Which lines of the data include the string "stopFab"? List them all.

──────── Extracted material

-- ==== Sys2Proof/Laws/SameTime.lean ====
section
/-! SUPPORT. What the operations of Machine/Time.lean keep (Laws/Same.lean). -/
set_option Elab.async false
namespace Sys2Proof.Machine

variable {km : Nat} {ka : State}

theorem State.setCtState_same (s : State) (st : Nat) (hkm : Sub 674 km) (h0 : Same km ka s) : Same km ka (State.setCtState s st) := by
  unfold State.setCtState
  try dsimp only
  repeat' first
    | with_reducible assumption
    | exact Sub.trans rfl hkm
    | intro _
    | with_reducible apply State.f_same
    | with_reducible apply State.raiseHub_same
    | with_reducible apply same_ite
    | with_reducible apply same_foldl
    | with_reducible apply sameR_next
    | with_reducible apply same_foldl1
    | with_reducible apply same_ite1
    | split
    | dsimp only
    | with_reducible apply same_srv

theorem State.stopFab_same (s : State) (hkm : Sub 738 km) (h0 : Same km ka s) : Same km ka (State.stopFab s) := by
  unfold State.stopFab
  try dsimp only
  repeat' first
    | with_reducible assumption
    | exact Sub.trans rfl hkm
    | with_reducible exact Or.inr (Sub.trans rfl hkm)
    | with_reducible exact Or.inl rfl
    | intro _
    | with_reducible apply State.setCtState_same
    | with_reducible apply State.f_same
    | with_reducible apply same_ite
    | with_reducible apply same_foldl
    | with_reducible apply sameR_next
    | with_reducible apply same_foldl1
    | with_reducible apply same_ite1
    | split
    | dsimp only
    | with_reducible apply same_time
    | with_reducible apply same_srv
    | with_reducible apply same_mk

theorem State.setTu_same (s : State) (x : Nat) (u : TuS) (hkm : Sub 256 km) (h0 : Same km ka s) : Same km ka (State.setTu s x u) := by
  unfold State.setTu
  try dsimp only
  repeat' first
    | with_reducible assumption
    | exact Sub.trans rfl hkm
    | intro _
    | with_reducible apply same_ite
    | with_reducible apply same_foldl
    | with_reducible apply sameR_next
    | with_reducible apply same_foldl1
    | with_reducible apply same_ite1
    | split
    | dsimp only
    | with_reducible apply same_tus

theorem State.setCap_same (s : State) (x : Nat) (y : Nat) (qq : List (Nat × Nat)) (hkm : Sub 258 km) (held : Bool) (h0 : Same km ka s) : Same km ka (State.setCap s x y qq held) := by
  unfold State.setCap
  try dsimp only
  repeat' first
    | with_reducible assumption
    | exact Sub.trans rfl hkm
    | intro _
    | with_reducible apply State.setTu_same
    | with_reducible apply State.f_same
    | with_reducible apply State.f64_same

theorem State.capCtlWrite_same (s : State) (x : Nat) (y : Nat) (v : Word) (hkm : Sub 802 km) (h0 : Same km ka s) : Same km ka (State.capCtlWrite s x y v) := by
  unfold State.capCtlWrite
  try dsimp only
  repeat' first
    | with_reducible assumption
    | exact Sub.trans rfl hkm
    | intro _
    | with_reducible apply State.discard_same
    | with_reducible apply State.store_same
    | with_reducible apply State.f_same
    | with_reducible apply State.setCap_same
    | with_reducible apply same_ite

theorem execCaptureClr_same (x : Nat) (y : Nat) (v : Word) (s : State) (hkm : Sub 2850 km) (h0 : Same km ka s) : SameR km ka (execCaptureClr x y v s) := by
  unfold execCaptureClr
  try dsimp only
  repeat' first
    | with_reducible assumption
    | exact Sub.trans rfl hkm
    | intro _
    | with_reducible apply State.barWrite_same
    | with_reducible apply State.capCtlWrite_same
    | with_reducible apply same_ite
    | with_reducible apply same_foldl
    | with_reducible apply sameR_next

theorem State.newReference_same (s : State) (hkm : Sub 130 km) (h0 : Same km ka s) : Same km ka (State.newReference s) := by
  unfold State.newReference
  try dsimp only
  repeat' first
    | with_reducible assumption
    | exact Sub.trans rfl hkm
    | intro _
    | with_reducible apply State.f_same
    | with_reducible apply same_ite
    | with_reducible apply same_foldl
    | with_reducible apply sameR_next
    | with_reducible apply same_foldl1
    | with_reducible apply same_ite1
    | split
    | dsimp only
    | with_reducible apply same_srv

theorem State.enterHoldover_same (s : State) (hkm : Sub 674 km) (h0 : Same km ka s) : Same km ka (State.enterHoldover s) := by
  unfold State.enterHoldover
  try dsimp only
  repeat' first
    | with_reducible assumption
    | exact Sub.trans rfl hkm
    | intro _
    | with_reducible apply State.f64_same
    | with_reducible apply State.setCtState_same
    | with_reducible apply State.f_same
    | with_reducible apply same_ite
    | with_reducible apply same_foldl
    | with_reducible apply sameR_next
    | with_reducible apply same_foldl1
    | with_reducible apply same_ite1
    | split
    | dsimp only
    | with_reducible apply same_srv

────────────────

### Task answer
theorem State.stopFab_same (s : State) (hkm : Sub 738 km) (h0 : Same km ka s) : Same km ka (State.stopFab s) := by
  unfold State.stopFab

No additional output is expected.